In the first episode of Season 2, Zak is on the table in a hospital and he makes a reference to Hugh Laurie who plays Dr. House in FOX’s House, who, humourously, is also the passenger on the plane who sat next to Jennifer Aniston’s character Rachel Green in the episode “The One With Ross’s Wedding: Part One”.

In a rare act of anything from me, I removed the “humourously” from this comment, justifying myself with


It’s a tremendous stretch merely to call that a coincidence, let alone a humourous one, and even if it is (it isn’t), the humor ought to be self evident.

…it isn’t, I restrained myself from adding. This is the sort of otherwise uninhibited boldness that only comes about when I’m awake at 9 am. Unfortunately, I forgot to loggeth-in, and perhaps the greatest of my 12 wikipedia edits is not included with the rest. If I had space I also would have criticized the needless spelling out of “Rachel Green’s” full name and the identifying of the actor who portrayed it. There’s really no wrong reason to hate Friends trivia and the people who compile it. Watch the show if you want, and even enjoy it if that’s so important to you, but keep it out of my potato salad. There are a number of packaged Friends trivia “games,” most in English, enough that it would greatly distort my focus to mention them today. Some other time, perhaps. After I finish writing about Kinder Surprise, Zelda Classic, Whirlo, my other problem with Wikipedia and being sued by Capt’n Eli (never).

Later, some other froog removed the line entirely stating

House didn’t even exist when “The One With Ross’s Wedding: Part One” went to air, so I don’t see the relevance.

Hey, don’t complain at me. I didn’t PUT it there. I thought if I’d deleted the whole thing it would just come back and I’d get one of those “Welcome to Wikipedia! Please spend a year reading our manifesto etc. etc.” things on my discussion page. It occurs to me that this kindly helper is surely as much a part of the problem as anyone, as it insists on typing out the entire title, including the “part one” and the “the one with.” It seems that every episode of Friends except the very last one bears a title starting with “the one with.” So you needn’t include it every time. More importantly, I hate enforced casualness. I should have a right to refer to them that way, not be required to. They should not officially be called that. Yeah, ha ha, it’s our running gag, right? No, because it’s not funny and it’s annoying. It’s just a ritual. You could change it but you don’t. Even change itself only occurs through ritualistic lack of change. Just like you only changed your hair because Jenniferniston’s character Rachel Green changed her hair, and often enough during the show’s run that such events are also stupid Friends trivia that the world insists on me knowing. I just assumed you had stupid hair. No, I didn’t even notice your hair, so you might as well not have bothered.

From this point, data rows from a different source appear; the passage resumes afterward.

/-- What an instruction of the table can do when it answers a next state. -/
def ExecResult (i : Instr) (s t : State) : Prop :=
  t = trapped s ∨
  (∃ csr rd, t = afterRead s csr rd ∧ csr.isVector = true ∧ isCsrAccess csr i = true ∧ doesWrite i = false ∧
    s.vs ≠ .off) ∨
  (∃ csr rd w, t = afterWrite s csr rd w ∧ csrReadWrite csr = true ∧ isCsrAccess csr i = true ∧
    doesWrite i = true ∧ s.vs ≠ .off) ∨
  (∃ rd, t = installConfig .illegal 0 rd s ∧ isConfig i = true ∧ s.vs ≠ .off) ∨
  (∃ f vl rd, t = installConfig (.legal f) vl rd s ∧ isConfig i = true ∧ s.vs ≠ .off ∧
    (∃ req, requestedFields s.cfg req = some f) ∧
    ((∃ avl, vl = chooseVl s.cfg avl (vlmaxOf s.cfg f.vsew f.vlmul)) ∨ vl = vlmaxOf s.cfg f.vsew f.vlmul ∨
      (vl = s.vl ∧ vlmaxOfType s.cfg s.vtype = some (vlmaxOf s.cfg f.vsew f.vlmul))))

/-- Everything an instruction of the table can do when it answers a next state. -/
theorem exec_cases {i : Instr} {s t : State} (h : exec i s = .next t) : ExecResult i s t := by
  have config : ∀ {req mode rd}, setConfig req mode rd s = .next t → isConfig i = true → ExecResult i s t := by
    intro req mode rd h hi
    rcases setConfig_cases h with ⟨rfl, -⟩ | ⟨rfl, hs, -⟩ | ⟨f, vl, rfl, hs, hf, hm⟩
    · exact .inl rfl
    · exact .inr (.inr (.inr (.inl ⟨rd, rfl, hi, hs⟩)))
    · refine .inr (.inr (.inr (.inr ⟨f, vl, rd, rfl, hi, hs, ⟨req, hf⟩, ?_⟩)))
      rcases hm with ⟨a, -, h⟩ | ⟨-, h⟩ | ⟨-, h⟩
      · exact .inl ⟨a, h⟩
      · exact .inr (.inl h)
      · exact .inr (.inr h)
  have access : ∀ {csr rd f}, accessCsr csr rd f s = .next t → isCsrAccess csr i = true →
      (f = none → doesWrite i = false) → (∀ g, f = some g → doesWrite i = true) → ExecResult i s t := by
    intro csr rd f h hi h0 h1
    rcases accessCsr_cases h with ⟨rfl, -⟩ | ⟨rfl, hv, hf, hs⟩ | ⟨g, rfl, hf, hv, hs⟩
    · exact .inl rfl
    · exact .inr (.inl ⟨csr, rd, rfl, hv, hi, h0 hf, hs⟩)
    · exact .inr (.inr (.inl ⟨csr, rd, _, rfl, hv, hi, h1 g hf, hs⟩))
  cases i with
  | csrrw rd csr rs1 => exact access (exec_csrrw .. ▸ h) (by simp [isCsrAccess]) (by simp) (by simp [doesWrite])
  | csrrs rd csr rs1 => exact access (exec_csrrs .. ▸ h) (by simp [isCsrAccess]) (by simp [doesWrite]) (by simp [doesWrite])
  | csrrc rd csr rs1 => exact access (exec_csrrc .. ▸ h) (by simp [isCsrAccess]) (by simp [doesWrite]) (by simp [doesWrite])
  | csrrwi rd csr u => exact access (exec_csrrwi .. ▸ h) (by simp [isCsrAccess]) (by simp) (by simp [doesWrite])
  | csrrsi rd csr u => exact access (exec_csrrsi .. ▸ h) (by simp [isCsrAccess]) (by simp [doesWrite]) (by simp [doesWrite])
  | csrrci rd csr u => exact access (exec_csrrci .. ▸ h) (by simp [isCsrAccess]) (by simp [doesWrite]) (by simp [doesWrite])
  | vsetvli rd rs1 z => exact config (exec_vsetvli .. ▸ h) rfl
  | vsetivli rd u z => exact config (exec_vsetivli .. ▸ h) rfl
  | vsetvl rd rs1 rs2 => exact config (exec_vsetvl .. ▸ h) rfl

/-! ### The `VS` rule at the end of an instruction -/

/-- Reordering: what the comparison of the rule says of the vector state. -/
theorem vectorStateChanged_eq_false' {s t : State} : vectorStateChanged s t = false ↔ SameVectorState s t := by
  rw [vectorStateChanged_eq_false]; unfold SameVectorState; tauto

/-- Where the rule was applied to a state whose `VS` was still the old one, `VS` obeys it; `t` may differ from that
state in anything but the vector state and `VS`. -/
theorem vsObeysDirtyRule_of {s u t : State} (hu : u.vs = s.vs) (hv : t.vs = (applyDirty s u).vs)
    (ht : SameVectorState u t) : VsObeysDirtyRule s t := by
  have hsame : SameVectorState s t ↔ vectorStateChanged s u = false := by
    rw [vectorStateChanged_eq_false']; unfold SameVectorState at *; obtain ⟨a, b, c, d, e, f⟩ := ht
    rw [a, b, c, d, e, f]
  rw [applyDirty_vs, hu] at hv
  refine ⟨fun h => by rw [hv, h]; rfl, fun h => by rw [hv, h]; rfl, ?_, fun h hn => ?_⟩
  · rw [hv]; exact vsAfter_cases _ _ _
  · rw [hv]
    have : vectorStateChanged s u = true := by
      by_contra hc; exact hn (hsame.mpr (by simpa using hc))
    rw [this]; exact vsAfter_changed h _

/-! ### What the three ways leave -/

theorem readX_advancePc (s : State) (r : RegNo) : readX (advancePc s) r = readX s r :=
  readX_congr (by simp) (by simp) r

/-- An XLEN-bit value of `u` in `rd`, the other registers those of `s`. -/
theorem xWritten_of {s t u : State} {rd : RegNo} {v : Word} (hc : u.cfg = s.cfg) (hx : u.x = s.x)
    (ht : t.cfg = u.cfg) (htx : t.x = (setX u rd v).x) (hv : zx s.cfg v = v) : XWritten s t rd v := by
  intro r
  rw [readX_congr (s := setX u rd v) (by simp [ht]) htx, readX_setX, readX_congr hc hx, hc, hv]

theorem pcAdvanced_of {s t : State} (hc : t.cfg = s.cfg) (h : t.pc = (advancePc s).pc) : PcAdvanced s t := by
  unfold PcAdvanced
  rw [← readPc_advancePc]
  simp [readPc, hc, h]

@[simp] theorem zx_csrRead (s : State) (csr : Csr) : zx s.cfg (csrRead s csr) = csrRead s csr := by
  cases csr with
  | vtype =>
    unfold csrRead vtypeValue
    cases s.vtype with
    | illegal => unfold zx xlenBits; cases s.cfg.xlen <;> rfl
    | legal f =>
      unfold zx; cases s.cfg.xlen <;> simp only
      apply BitVec.eq_of_toNat_eq; simp only [BitVec.toNat_setWidth]; omega
  | vxsat => unfold csrRead zx; cases s.cfg.xlen <;> cases s.vxsat <;> rfl
  | vxrm =>
    unfold csrRead zx; cases s.cfg.xlen <;> simp only
    apply BitVec.eq_of_toNat_eq; simp only [BitVec.toNat_setWidth]; omega
  | vcsr =>
    unfold csrRead vcsrValue zx; cases s.cfg.xlen <;> simp only
    apply BitVec.eq_of_toNat_eq; simp only [BitVec.toNat_setWidth]; omega
  | vstart => simp [csrRead]
  | vl => simp [csrRead]
  | vlenb => simp [csrRead]
  | base a => simp [csrRead]

/-- `afterRead`, whole. -/
theorem afterRead_spec (s : State) (csr : Csr) (rd : RegNo) :
    XWritten s (afterRead s csr rd) rd (csrRead s csr) ∧ PcAdvanced s (afterRead s csr rd) ∧
      SameVectorState s (afterRead s csr rd) ∧ (afterRead s csr rd).vs = s.vs ∧ RestUnchanged s (afterRead s csr rd) ∧
      (afterRead s csr rd).trap = s.trap ∧ (afterRead s csr rd).draws = s.draws :=
  ⟨xWritten_of (u := s) rfl rfl rfl rfl (by simp), pcAdvanced_of rfl rfl, ⟨rfl, rfl, rfl, rfl, rfl, rfl⟩, rfl,
    ⟨rfl, rfl, rfl, rfl, fun _ => rfl⟩, rfl, rfl⟩

/-- A CSR write, field by field. -/
theorem csrWrite_spec (s : State) (csr : Csr) (w : Word) : CsrWritten s (csrWrite s csr w) csr w := by
  refine ⟨rfl, rfl, rfl, ?_, ?_⟩
  · rw [csrWrite_vxrm]
    split
    · simp [BitVec.extractLsb'_toNat]
    · split
      · simp [BitVec.extractLsb'_toNat, Nat.shiftRight_eq_div_pow]
      · rfl
  · rw [csrWrite_vxsat]
    split
    · simp [BitVec.getLsbD, Nat.testBit_zero]
    · rfl

/-- `afterWrite`, whole. -/
theorem afterWrite_spec (s : State) (csr : Csr) (rd : RegNo) (w : Word) :
    CsrAccessCompleted s (afterWrite s csr rd w) csr rd w :=
  ⟨csrWrite_spec s csr w, xWritten_of (u := csrWrite s csr w) rfl rfl rfl rfl (by simp), pcAdvanced_of rfl rfl,
    vsObeysDirtyRule_of (u := setX (csrWrite s csr w) rd (csrRead s csr)) rfl rfl ⟨rfl, rfl, rfl, rfl, rfl, rfl⟩,
    ⟨rfl, rfl, rfl, rfl, fun _ => rfl⟩, rfl⟩

/-- `installConfig`, whole. -/
theorem installConfig_spec (ty : VType) (vl : Nat) (rd : RegNo) (s : State) :
    ConfigInstalled s (installConfig ty vl rd s) ty vl rd :=
  ⟨rfl, rfl, rfl, rfl, rfl,
    xWritten_of (u := { s with vtype := ty, vl := vl, vstart := 0 }) rfl rfl rfl rfl (by simp), pcAdvanced_of rfl rfl,
    vsObeysDirtyRule_of (u := setX { s with vtype := ty, vl := vl, vstart := 0 } rd (xword s.cfg vl)) rfl rfl
      ⟨rfl, rfl, rfl, rfl, rfl, rfl⟩,
    ⟨rfl, rfl, rfl, rfl, fun _ => rfl⟩, rfl⟩

end Sys2Proof.Laws
end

Unfortunately, by now Joey’s trivia section has been done away with entirely. Trivia sections seem to be disappearing on a lot of pages, losing me one of my greatest sources of joyful rage on Wikipedia, one of my greatest reasons to whine about it. Even the Hammerspace page, which was essentially an entire article of garbage nerd trivia has been cut down considerably into a mere brief acknowledgment on the Magic Satchel page.

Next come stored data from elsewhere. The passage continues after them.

-- ==== Sys2Proof/Laws/Frame.lean ====
section
/-! SUPPORT. The frame of vector instructions: numbers made of bits, what `vectorInstruction` can do, and the bits of the
registers it leaves. -/

namespace Sys2Proof.Laws

open Sys2Proof.Machine

/-! ### Numbers made of bits -/

theorem natOfBits_lt (n : Nat) (f : Nat → Bool) : natOfBits n f < 2 ^ n := by
  induction n with
  | zero => simp [natOfBits]
  | succ n ih =>
    rw [natOfBits, Nat.pow_succ]
    split <;> omega

/-- The bits of the number are the bits given. -/
theorem testBit_natOfBits (n : Nat) (f : Nat → Bool) (i : Nat) :
    (natOfBits n f).testBit i = (decide (i < n) && f i) := by
  induction n with
  | zero => simp [natOfBits]
  | succ n ih =>
    have hlt := natOfBits_lt n f
    rw [natOfBits]
    by_cases hf : f n = true
    · rw [if_pos hf, Nat.add_comm]
      rcases Nat.lt_trichotomy i n with h | h | h
      · rw [Nat.testBit_two_pow_add_gt h, ih]; simp [h, Nat.lt_succ_of_lt h]
      · subst h; rw [Nat.testBit_two_pow_add_eq, ih]; simp [hf]
      · have hi : natOfBits n f < 2 ^ i := Nat.lt_trans hlt (Nat.pow_lt_pow_right (by omega) h)
        have hs : 2 ^ n + natOfBits n f < 2 ^ i :=
          Nat.lt_of_lt_of_le (show _ < 2 ^ (n + 1) by rw [Nat.pow_succ]; omega) (Nat.pow_le_pow_right (by omega) h)
        rw [Nat.testBit_lt_two_pow hs]; simp; omega
    · rw [if_neg hf, Nat.add_zero, ih]
      by_cases h : i = n
      · subst h; simp [hf]
      · congr 1; simp only [decide_eq_decide]; omega

/-- Two numbers made of the same bits are the same. -/
theorem natOfBits_congr {n : Nat} {f g : Nat → Bool} (h : ∀ i < n, f i = g i) : natOfBits n f = natOfBits n g := by
  induction n with
  | zero => rfl
  | succ n ih => rw [natOfBits, natOfBits, ih fun i hi => h i (by omega), h n (by omega)]

/-! ### The outcomes of the checks and of `vectorInstruction` -/

/-- Steps 1 to 4 of the frame all pass. -/
structure ChecksPass (depends requiresZero misnumbered : Bool) (word : BitVec 32) (s : State) : Prop where
  on : s.vs ≠ .off
  typed : depends = true → s.vtype ≠ .illegal
  atZero : requiresZero = true → s.vstart = 0
  legal : legalVstart s.cfg word s.vtype s.vstart = true
  bound : depends = true → s.vstart < currentVlmax s
  large : inSmallLmulRegion s = false
  numbered : misnumbered = false

/-- Everything the checks can do when they answer a next state. -/
theorem frameChecks_cases {d z m : Bool} {w : BitVec 32} {s t : State} {work : Host.Outcome State Fault Refusal}
    (h : frameChecks d z m w s work = .next t) : t = trapped s ∨ (ChecksPass d z m w s ∧ work = .next t) := by
  have raise : ∀ {t}, raiseIllegal s = .next t → t = trapped s := fun h => (Host.Outcome.next.inj h).symm
  unfold frameChecks at h
  split at h
  · exact .inl (raise h)
  split at h
  · exact .inl (raise h)
  split at h
  · exact .inl (raise h)
  split at h
  · exact .inl (raise h)
  split at h
  · split at h
    · exact .inl (raise h)
    · exact .inl (reservedUse_next h)
  split at h
  · exact .inl (reservedUse_next h)
  split at h
  · exact .inl (reservedUse_next h)
  next h1 h2 h3 h4 h5 h6 h7 =>
    simp only [Bool.and_eq_true, decide_eq_true_eq, not_and, Bool.not_eq_eq_eq_not, Bool.not_true, Bool.not_eq_true,
      Bool.not_eq_false] at h2 h3 h4 h5 h6 h7
    exact .inr ⟨⟨h1, h2, fun hz => Decidable.byContradiction fun h => by simp [h3 h] at hz, h4, fun hd => Nat.lt_of_not_le (h5 hd), h6, h7⟩, h⟩

/-- Checks that pass leave the outcome to the instruction's own work. -/
theorem frameChecks_of_pass {d z m : Bool} {w : BitVec 32} {s : State} (h : ChecksPass d z m w s)
    (work : Host.Outcome State Fault Refusal) : frameChecks d z m w s work = work := by
  have h2 : ¬((d && decide (s.vtype = .illegal)) = true) := by simpa using h.typed
  have h3 : ¬((decide (s.vstart ≠ 0) && z) = true) := by
    simp only [Bool.and_eq_true, decide_eq_true_eq, not_and]
    exact fun h0 hz => h0 (h.atZero hz)
  have h5 : ¬((d && decide (currentVlmax s ≤ s.vstart)) = true) := by simpa using h.bound
  rw [frameChecks, if_neg h.on, if_neg h2, if_neg h3, if_neg (by simp [h.legal]), if_neg h5, if_neg (by simp [h.large]),
    if_neg (by simp [h.numbered])]

/-- The checks of an instruction. -/
abbrev FrameChecksPass (I : VInstr) (s : State) : Prop :=
  ChecksPass (dependsOnVtype I.cls) I.requiresVstartZero (hasMisnumberedGroup I s) I.word s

It’s still a long way from being reputable though, thankfully. As long as those “this user is” boxes exist, I cannot rest.



November 6, 2007
Stop! At the green! …For a pile of gasoline.


I’m glad the writer guildists of America went on a strike. I’m tired of television. I’m tired of being compulsively tied to things which no longer interest me all that much. I wish the internet would go on strike, too. I’m busy. And tired. As I said.
Ordinarily, shows come on and I panic horribly if I do not see them, even if failing to do so affects my life not a bit. I’ll discuss the shameful, shamful implementation of “complete episodes online!” some other time than this. Maybe if that magic electric box leaves me alone for a while I’ll form a proper complaint. But I’ll tell you I suffer watching TV shows on time, and for the only free alternative to be so cruel is not nice.

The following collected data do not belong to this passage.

-- ==== Sys2Proof/Tests/Slice0.lean ====
section
/-! SUPPORT. Tests: ill-formed instructions, one word per instruction, worked vectors of 95_test_vectors.md (the id
stands in the docstring), and for every obligation that has hypotheses a theorem that they can all be met.

A next state's `VS` is tested only where the vector state changed: elsewhere it is a draw. -/

-- One theorem after another: evaluated side by side, the tests hold a thread's stack each.
set_option Elab.async false

open Sys2Proof Sys2Proof.Machine

namespace Sys2Proof.Tests

/-- The outcome is a next state with the property. -/
def nextHas (o : Host.Outcome State Fault Refusal) (p : State → Bool) : Bool :=
  match o with
  | .next t => p t
  | .fault _ | .refused _ => false

theorem next_of_nextHas {o : Host.Outcome State Fault Refusal} {p : State → Bool} (h : nextHas o p = true) :
    ∃ t, o = .next t ∧ p t = true := by
  cases o with
  | next t => exact ⟨t, rfl, h⟩
  | fault r => cases h
  | refused r => cases h

/-- The outcome Trap(illegal-instruction, state), nothing else changed. -/
def trapsHere (s : State) (o : Host.Outcome State Fault Refusal) : Bool :=
  nextHas o fun t => t == { s with trap := some ⟨.illegalInstruction, readPc s⟩ }

def refusedWith (r : Refusal) (o : Host.Outcome State Fault Refusal) : Bool :=
  match o with
  | .refused r' => r == r'
  | .next _ | .fault _ => false

/-! ### States -/

/-- The fields of 0xD2: e32, m4, ta, ma. -/
def d2 : VFields := ⟨true, true, .e32, .m4⟩

/-- The default start state of family 1: `VS` = Clean, `vtype` = 0xD2, `vl` = 16, on IMPL-A. -/
def family1 : State := { State.reset with vs := .clean, vtype := .legal d2, vl := 16 }

/-- A state of IMPL-A that is not the reset state in any register: x1 is all ones, v1 is all ones, a word at `pc`. -/
def busy : State :=
  ({ setX family1 1#5 (BitVec.allOnes 64) with
      pc := 0x1000#64, vreg := (Vector.replicate 32 0).set 1 (2 ^ 128 - 1), vstart := 127, vxrm := 3#2, vxsat := true,
      mstatusOther := 0x80#64, misaOther := 0x100#64 }).withFetchWord 32 0x0D2572D7

/-- A state of IMPL-B, `vill` set. -/
def small : State := { State.reset with cfg := implB }

/-- The other choices of an implementation: reserved uses trap, compressed instructions. -/
def trapping : State := { family1 with cfg := { implA with reservedTraps := true, compressed := true } }

/-! ### Well-formedness: the one check of `Instr.wellFormed`, for each instruction that it concerns -/

theorem test_illFormed_csrrw : (Instr.csrrw 5#5 (.base 0x300#12) 6#5).wellFormed = false := by decide
theorem test_illFormed_csrrs : (Instr.csrrs 5#5 (.base 0xC00#12) 6#5).wellFormed = false := by decide
theorem test_illFormed_csrrc : (Instr.csrrc 5#5 (.base 0x00B#12) 6#5).wellFormed = false := by decide
theorem test_illFormed_csrrwi : (Instr.csrrwi 5#5 (.base 0xC23#12) 6#5).wellFormed = false := by decide
theorem test_illFormed_csrrsi : (Instr.csrrsi 5#5 (.base 0x007#12) 6#5).wellFormed = false := by decide
theorem test_illFormed_csrrci : (Instr.csrrci 5#5 (.base 0x100#12) 6#5).wellFormed = false := by decide

/-! ### Decoding: words written bit by bit from 30_encoding.md sections 2 and 3 -/

/-- csr = 0x008, rs1 = a0, funct3 = 001, rd = t0 -/
theorem test_decode_csrrw : decodeTableWord 32 0b000000001000_01010_001_00101_1110011 =
    some (.csrrw 5#5 .vstart 10#5) := by decide
/-- csr = 0xC20, rs1 = x0, funct3 = 010, rd = t1 -/
theorem test_decode_csrrs : decodeTableWord 32 0b110000100000_00000_010_00110_1110011 =
    some (.csrrs 6#5 .vl 0#5) := by decide
/-- csr = 0x00F, rs1 = t0, funct3 = 011, rd = x0 -/
theorem test_decode_csrrc : decodeTableWord 32 0b000000001111_00101_011_00000_1110011 =
    some (.csrrc 0#5 .vcsr 5#5) := by decide
/-- csr = 0x00A, uimm = 2, funct3 = 101, rd = t0 -/
theorem test_decode_csrrwi : decodeTableWord 32 0b000000001010_00010_101_00101_1110011 =
    some (.csrrwi 5#5 .vxrm 2#5) := by decide
/-- csr = 0x009, uimm = 1, funct3 = 110, rd = x0 -/
theorem test_decode_csrrsi : decodeTableWord 32 0b000000001001_00001_110_00000_1110011 =
    some (.csrrsi 0#5 .vxsat 1#5) := by decide
/-- csr = 0xC22, uimm = 1, funct3 = 111, rd = t0 -/
theorem test_decode_csrrci : decodeTableWord 32 0b110000100010_00001_111_00101_1110011 =
    some (.csrrci 5#5 .vlenb 1#5) := by decide
/-- bit 31 = 0, zimm = 0x0D2, rs1 = a0, funct3 = 111, rd = t0 -/
theorem test_decode_vsetvli : decodeTableWord 32 0b0_00011010010_01010_111_00101_1010111 =
    some (.vsetvli 5#5 10#5 0x0D2#11) := by decide
/-- bits 31:30 = 11, zimm = 0x0C9, uimm = 10, funct3 = 111, rd = t0 -/
theorem test_decode_vsetivli : decodeTableWord 32 0b11_0011001001_01010_111_00101_1010111 =
    some (.vsetivli 5#5 10#5 0x0C9#10) := by decide
/-- bits 31:25 = 1000000, rs2 = a1, rs1 = a0, funct3 = 111, rd = t0 -/
theorem test_decode_vsetvl : decodeTableWord 32 0b1000000_01011_01010_111_00101_1010111 =
    some (.vsetvl 5#5 10#5 11#5) := by decide
/-- csr = 0xC21, `vtype`; the same bits encode back -/
theorem test_encode_vtype : encode (.csrrs 5#5 .vtype 0#5) = 0b110000100001_00000_010_00101_1110011#32 := by decide

/-- The four immediates of example S4. -/
theorem test_vtypei_flags : vtypei .e32 .m4 (some true) (some true) = 0xD2#8 ∧
    vtypei .e32 .m4 (some false) (some true) = 0x92#8 ∧ vtypei .e32 .m4 (some true) = 0x52#8 ∧
    vtypei .e32 .m4 = 0x12#8 := by decide

/-! ### Parameters -/

/-- The table of the two reference implementations. -/
theorem test_implA : configValid implA = true ∧ sewLmul1Min implA = 8 ∧ sewLmul1Max implA = 64 ∧
    vlmaxMax implA = 128 ∧ vstartBits implA = 7 ∧ vlBits implA = 8 := by decide
theorem test_implB : configValid implB = true ∧ sewLmul1Min implB = 8 ∧ sewLmul1Max implB = 32 ∧
    vlmaxMax implB = 32 ∧ vstartBits implB = 5 ∧ vlBits implB = 6 ∧ belowLmulBound implB .mf8 = true ∧
    belowLmulBound implB .mf4 = false := by decide

/-! ### CSR access -/

/-- C2: only seven bits of `vstart` are writable. -/
theorem test_csrrw_vstart : nextHas (exec (.csrrw 5#5 .vstart 10#5) (setX family1 10#5 0x1FF#64)) (fun t =>
    t.vstart == 0x7F && readX t 5#5 == 0#64 && t.vs == .dirty && readPc t == 4#64) = true := by decide
/-- C6: a write to `vl` traps. -/
theorem test_csrrw_vl : trapsHere (setX family1 5#5 4#64) (exec (.csrrw 0#5 .vl 5#5) (setX family1 5#5 4#64)) = true := by
  decide
/-- C17: set bits, then drop what does not fit. -/
theorem test_csrrs_vstart : nextHas (exec (.csrrs 5#5 .vstart 10#5) { setX family1 10#5 0x84#64 with vstart := 3 })
    (fun t => t.vstart == 7 && readX t 5#5 == 3#64 && t.vs == .dirty) = true := by decide
/-- C11: the test of `rs1` is on the register number. -/
theorem test_csrrs_vtype : trapsHere family1 (exec (.csrrs 5#5 .vtype 6#5) family1) = true := by decide
/-- C18: clear bits. -/
theorem test_csrrc_vxrm : nextHas (exec (.csrrc 5#5 .vxrm 10#5) { setX family1 10#5 1#64 with vxrm := 3#2 })
    (fun t => t.vxrm == 2#2 && readX t 5#5 == 3#64 && t.vs == .dirty) = true := by decide
/-- C20: as C11, for `csrrc`. -/
theorem test_csrrc_vlenb : trapsHere family1 (exec (.csrrc 5#5 .vlenb 10#5) family1) = true := by decide
/-- C22: the low two bits of 7. -/
theorem test_csrrwi_vxrm : nextHas (exec (.csrrwi 5#5 .vxrm 7#5) family1)
    (fun t => t.vxrm == 3#2 && readX t 5#5 == 0#64 && t.vs == .dirty) = true := by decide
/-- C24: an index beyond VLMAX - 1 can be written. -/
theorem test_csrrwi_vstart : nextHas (exec (.csrrwi 0#5 .vstart 31#5) family1)
    (fun t => t.vstart == 31 && t.x == family1.x && t.vs == .dirty) = true := by decide
/-- C29: bits 2:1 of `vcsr` are `vxrm`. -/
theorem test_csrrsi_vcsr : nextHas (exec (.csrrsi 5#5 .vcsr 6#5) { family1 with vxsat := true })
    (fun t => t.vxrm == 3#2 && t.vxsat && readX t 5#5 == 1#64 && csrRead t .vcsr == 7#64) = true := by decide
/-- C27: `uimm` = 0 does not write, so `vl` can be read. -/
theorem test_csrrsi_vl : nextHas (exec (.csrrsi 5#5 .vl 0#5) family1)
    (fun t => readX t 5#5 == 16#64 && t.vs == .clean) = true := by decide
/-- C30: bit 0 of `vcsr` is `vxsat`. -/
theorem test_csrrci_vcsr : nextHas (exec (.csrrci 5#5 .vcsr 1#5) { family1 with vxrm := 3#2, vxsat := true })
    (fun t => t.vxrm == 3#2 && !t.vxsat && readX t 5#5 == 7#64 && t.vs == .dirty) = true := by decide
/-- C33: only the low five bits can be cleared. -/
theorem test_csrrci_vstart : nextHas (exec (.csrrci 5#5 .vstart 31#5) { family1 with vstart := 0x55 })
    (fun t => t.vstart == 0x40 && readX t 5#5 == 0x55#64 && t.vs == .dirty) = true := by decide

Yea, one can buy programs pressed on to the deeveedies at the end of a season, usually, always, now, but then I have to pay money and then I have to find a place for them and I’ll only ever watch them once if ever and oh oh oh it’s magic if I find a solution that works.
I certainly don’t like the idea of people losing their jobs, but they aren’t doing that. They want their jobs to be better. I don’t regard it as a tragic contradiction of life that mine can only be better while theirs have difficulties because I’m just a bit weak right now. I’ll be better. Some day.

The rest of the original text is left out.